- [Task to carry out]
Using the material below, return exactly the lines between the one holding "def started (s" and the one holding "reserved OP. -/", inclusive, and no others.

- [Source material]
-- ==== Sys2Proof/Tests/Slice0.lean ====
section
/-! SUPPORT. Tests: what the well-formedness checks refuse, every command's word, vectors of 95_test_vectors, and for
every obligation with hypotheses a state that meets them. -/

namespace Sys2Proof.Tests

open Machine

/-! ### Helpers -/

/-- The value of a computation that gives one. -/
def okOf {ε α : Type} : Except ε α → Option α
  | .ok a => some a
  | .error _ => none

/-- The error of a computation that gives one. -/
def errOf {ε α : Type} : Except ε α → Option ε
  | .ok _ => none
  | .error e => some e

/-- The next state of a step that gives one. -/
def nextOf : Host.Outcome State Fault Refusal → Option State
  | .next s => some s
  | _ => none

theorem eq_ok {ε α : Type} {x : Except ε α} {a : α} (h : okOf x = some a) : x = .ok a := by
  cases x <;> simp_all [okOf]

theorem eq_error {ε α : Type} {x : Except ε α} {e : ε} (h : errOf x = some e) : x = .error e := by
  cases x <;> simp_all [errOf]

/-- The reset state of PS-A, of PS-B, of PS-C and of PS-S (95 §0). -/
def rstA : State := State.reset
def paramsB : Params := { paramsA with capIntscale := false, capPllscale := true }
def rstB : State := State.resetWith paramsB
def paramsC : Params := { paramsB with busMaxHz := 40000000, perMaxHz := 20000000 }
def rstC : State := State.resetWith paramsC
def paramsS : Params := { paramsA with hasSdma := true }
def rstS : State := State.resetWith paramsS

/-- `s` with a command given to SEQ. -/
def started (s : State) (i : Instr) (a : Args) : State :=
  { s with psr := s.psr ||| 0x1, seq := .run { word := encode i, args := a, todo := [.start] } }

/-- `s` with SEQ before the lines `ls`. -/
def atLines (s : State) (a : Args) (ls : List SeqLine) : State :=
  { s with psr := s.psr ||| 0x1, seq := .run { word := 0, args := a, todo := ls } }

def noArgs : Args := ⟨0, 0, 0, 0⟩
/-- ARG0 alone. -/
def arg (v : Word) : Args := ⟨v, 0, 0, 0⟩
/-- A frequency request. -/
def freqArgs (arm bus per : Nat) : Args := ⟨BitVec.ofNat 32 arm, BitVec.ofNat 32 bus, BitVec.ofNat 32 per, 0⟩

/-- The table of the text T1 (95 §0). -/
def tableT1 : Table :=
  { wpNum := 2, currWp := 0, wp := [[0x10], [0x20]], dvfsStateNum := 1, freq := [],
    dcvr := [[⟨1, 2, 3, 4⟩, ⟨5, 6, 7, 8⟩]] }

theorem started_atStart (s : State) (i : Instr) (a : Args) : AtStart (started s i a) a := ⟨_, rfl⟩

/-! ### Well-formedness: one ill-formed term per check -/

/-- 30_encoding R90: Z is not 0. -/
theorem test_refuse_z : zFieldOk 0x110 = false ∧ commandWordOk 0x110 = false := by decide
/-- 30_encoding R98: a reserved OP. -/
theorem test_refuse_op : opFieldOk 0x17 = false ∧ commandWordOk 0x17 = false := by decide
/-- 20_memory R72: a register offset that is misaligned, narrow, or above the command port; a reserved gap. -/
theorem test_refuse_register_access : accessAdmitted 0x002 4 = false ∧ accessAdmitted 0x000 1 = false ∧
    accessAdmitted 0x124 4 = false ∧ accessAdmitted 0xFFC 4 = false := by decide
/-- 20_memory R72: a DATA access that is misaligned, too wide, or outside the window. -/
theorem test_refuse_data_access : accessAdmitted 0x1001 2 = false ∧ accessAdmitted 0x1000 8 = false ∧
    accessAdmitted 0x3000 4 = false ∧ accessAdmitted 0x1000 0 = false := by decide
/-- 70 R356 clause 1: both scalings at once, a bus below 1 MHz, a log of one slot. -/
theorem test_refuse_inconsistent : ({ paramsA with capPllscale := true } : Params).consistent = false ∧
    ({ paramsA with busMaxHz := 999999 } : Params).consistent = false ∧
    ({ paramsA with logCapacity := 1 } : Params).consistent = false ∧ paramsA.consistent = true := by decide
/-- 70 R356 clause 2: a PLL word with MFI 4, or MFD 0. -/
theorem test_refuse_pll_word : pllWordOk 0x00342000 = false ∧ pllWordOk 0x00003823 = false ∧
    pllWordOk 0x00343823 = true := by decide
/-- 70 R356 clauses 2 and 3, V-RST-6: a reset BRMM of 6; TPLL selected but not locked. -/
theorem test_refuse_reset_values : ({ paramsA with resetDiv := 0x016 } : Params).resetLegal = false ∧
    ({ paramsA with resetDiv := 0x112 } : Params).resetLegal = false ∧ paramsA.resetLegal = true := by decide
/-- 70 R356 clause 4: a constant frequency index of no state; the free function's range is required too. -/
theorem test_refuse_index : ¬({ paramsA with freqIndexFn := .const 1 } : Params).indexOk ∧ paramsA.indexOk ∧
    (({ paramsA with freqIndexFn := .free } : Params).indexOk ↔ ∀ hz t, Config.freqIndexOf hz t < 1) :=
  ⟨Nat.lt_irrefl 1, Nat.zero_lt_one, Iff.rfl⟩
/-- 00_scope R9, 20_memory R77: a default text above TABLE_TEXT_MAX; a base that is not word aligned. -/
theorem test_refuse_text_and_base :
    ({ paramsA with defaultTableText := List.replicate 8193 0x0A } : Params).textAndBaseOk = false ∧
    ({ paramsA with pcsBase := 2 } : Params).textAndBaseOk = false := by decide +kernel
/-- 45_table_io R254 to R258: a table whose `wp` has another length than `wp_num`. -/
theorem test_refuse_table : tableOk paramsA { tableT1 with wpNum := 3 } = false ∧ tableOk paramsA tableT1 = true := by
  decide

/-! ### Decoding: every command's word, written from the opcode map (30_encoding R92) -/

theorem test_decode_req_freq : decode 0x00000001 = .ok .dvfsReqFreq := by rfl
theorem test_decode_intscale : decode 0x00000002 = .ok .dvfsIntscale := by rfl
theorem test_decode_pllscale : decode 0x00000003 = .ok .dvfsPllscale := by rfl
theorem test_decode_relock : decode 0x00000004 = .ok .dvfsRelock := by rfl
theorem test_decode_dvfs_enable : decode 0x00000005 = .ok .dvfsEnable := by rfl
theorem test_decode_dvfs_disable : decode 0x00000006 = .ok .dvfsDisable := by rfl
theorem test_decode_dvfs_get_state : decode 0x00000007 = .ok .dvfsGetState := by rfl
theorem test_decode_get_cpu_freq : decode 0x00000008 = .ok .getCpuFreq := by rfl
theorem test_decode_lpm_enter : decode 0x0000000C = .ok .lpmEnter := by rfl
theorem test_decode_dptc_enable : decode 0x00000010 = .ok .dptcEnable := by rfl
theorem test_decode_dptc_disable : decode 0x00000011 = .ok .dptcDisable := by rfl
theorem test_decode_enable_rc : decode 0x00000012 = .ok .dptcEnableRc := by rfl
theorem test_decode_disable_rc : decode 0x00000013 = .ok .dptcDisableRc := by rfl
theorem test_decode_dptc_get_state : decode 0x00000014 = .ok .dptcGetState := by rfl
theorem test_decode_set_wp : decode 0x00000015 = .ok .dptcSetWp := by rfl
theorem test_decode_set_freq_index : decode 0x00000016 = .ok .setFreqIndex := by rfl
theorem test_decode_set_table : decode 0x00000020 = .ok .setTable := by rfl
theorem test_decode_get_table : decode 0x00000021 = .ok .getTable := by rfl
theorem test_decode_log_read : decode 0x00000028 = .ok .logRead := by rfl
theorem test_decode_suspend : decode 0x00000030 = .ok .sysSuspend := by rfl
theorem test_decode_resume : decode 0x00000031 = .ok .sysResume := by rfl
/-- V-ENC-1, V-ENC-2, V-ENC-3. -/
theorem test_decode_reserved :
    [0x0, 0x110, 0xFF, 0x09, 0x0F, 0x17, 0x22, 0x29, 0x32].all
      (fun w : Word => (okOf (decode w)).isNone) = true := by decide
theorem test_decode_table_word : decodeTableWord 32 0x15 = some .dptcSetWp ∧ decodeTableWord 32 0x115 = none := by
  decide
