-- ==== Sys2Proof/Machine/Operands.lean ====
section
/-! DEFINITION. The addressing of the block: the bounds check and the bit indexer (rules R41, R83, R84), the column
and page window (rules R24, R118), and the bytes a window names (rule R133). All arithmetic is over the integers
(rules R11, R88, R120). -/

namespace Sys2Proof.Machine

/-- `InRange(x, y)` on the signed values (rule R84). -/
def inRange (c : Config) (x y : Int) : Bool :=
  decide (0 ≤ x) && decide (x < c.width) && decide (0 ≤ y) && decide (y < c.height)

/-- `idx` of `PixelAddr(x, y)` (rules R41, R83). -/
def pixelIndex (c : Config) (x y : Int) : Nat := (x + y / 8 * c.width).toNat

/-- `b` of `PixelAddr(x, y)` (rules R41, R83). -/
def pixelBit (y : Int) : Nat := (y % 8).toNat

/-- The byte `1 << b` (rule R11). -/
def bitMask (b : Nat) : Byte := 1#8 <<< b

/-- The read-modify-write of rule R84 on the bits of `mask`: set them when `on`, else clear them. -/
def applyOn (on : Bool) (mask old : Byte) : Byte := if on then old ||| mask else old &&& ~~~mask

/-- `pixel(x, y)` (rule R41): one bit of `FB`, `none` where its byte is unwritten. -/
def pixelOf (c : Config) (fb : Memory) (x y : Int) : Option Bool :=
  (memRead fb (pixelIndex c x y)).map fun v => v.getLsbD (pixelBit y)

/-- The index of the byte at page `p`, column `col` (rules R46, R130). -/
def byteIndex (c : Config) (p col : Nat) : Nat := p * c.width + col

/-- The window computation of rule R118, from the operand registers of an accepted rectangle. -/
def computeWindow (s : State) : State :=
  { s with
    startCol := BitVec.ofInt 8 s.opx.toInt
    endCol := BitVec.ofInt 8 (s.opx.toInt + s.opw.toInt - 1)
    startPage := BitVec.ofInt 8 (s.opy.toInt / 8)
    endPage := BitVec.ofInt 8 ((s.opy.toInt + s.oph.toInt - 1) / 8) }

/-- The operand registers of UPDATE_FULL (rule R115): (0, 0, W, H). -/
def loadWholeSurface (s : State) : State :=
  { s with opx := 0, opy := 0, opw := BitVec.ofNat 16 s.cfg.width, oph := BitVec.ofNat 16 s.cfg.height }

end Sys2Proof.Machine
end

- [Expected answer]
def started (s : State) (i : Instr) (a : Args) : State :=
  { s with psr := s.psr ||| 0x1, seq := .run { word := encode i, args := a, todo := [.start] } }

/-- `s` with SEQ before the lines `ls`. -/
def atLines (s : State) (a : Args) (ls : List SeqLine) : State :=
  { s with psr := s.psr ||| 0x1, seq := .run { word := 0, args := a, todo := ls } }

def noArgs : Args := ⟨0, 0, 0, 0⟩
/-- ARG0 alone. -/
def arg (v : Word) : Args := ⟨v, 0, 0, 0⟩
/-- A frequency request. -/
def freqArgs (arm bus per : Nat) : Args := ⟨BitVec.ofNat 32 arm, BitVec.ofNat 32 bus, BitVec.ofNat 32 per, 0⟩

/-- The table of the text T1 (95 §0). -/
def tableT1 : Table :=
  { wpNum := 2, currWp := 0, wp := [[0x10], [0x20]], dvfsStateNum := 1, freq := [],
    dcvr := [[⟨1, 2, 3, 4⟩, ⟨5, 6, 7, 8⟩]] }

theorem started_atStart (s : State) (i : Instr) (a : Args) : AtStart (started s i a) a := ⟨_, rfl⟩

/-! ### Well-formedness: one ill-formed term per check -/

/-- 30_encoding R90: Z is not 0. -/
theorem test_refuse_z : zFieldOk 0x110 = false ∧ commandWordOk 0x110 = false := by decide
/-- 30_encoding R98: a reserved OP. -/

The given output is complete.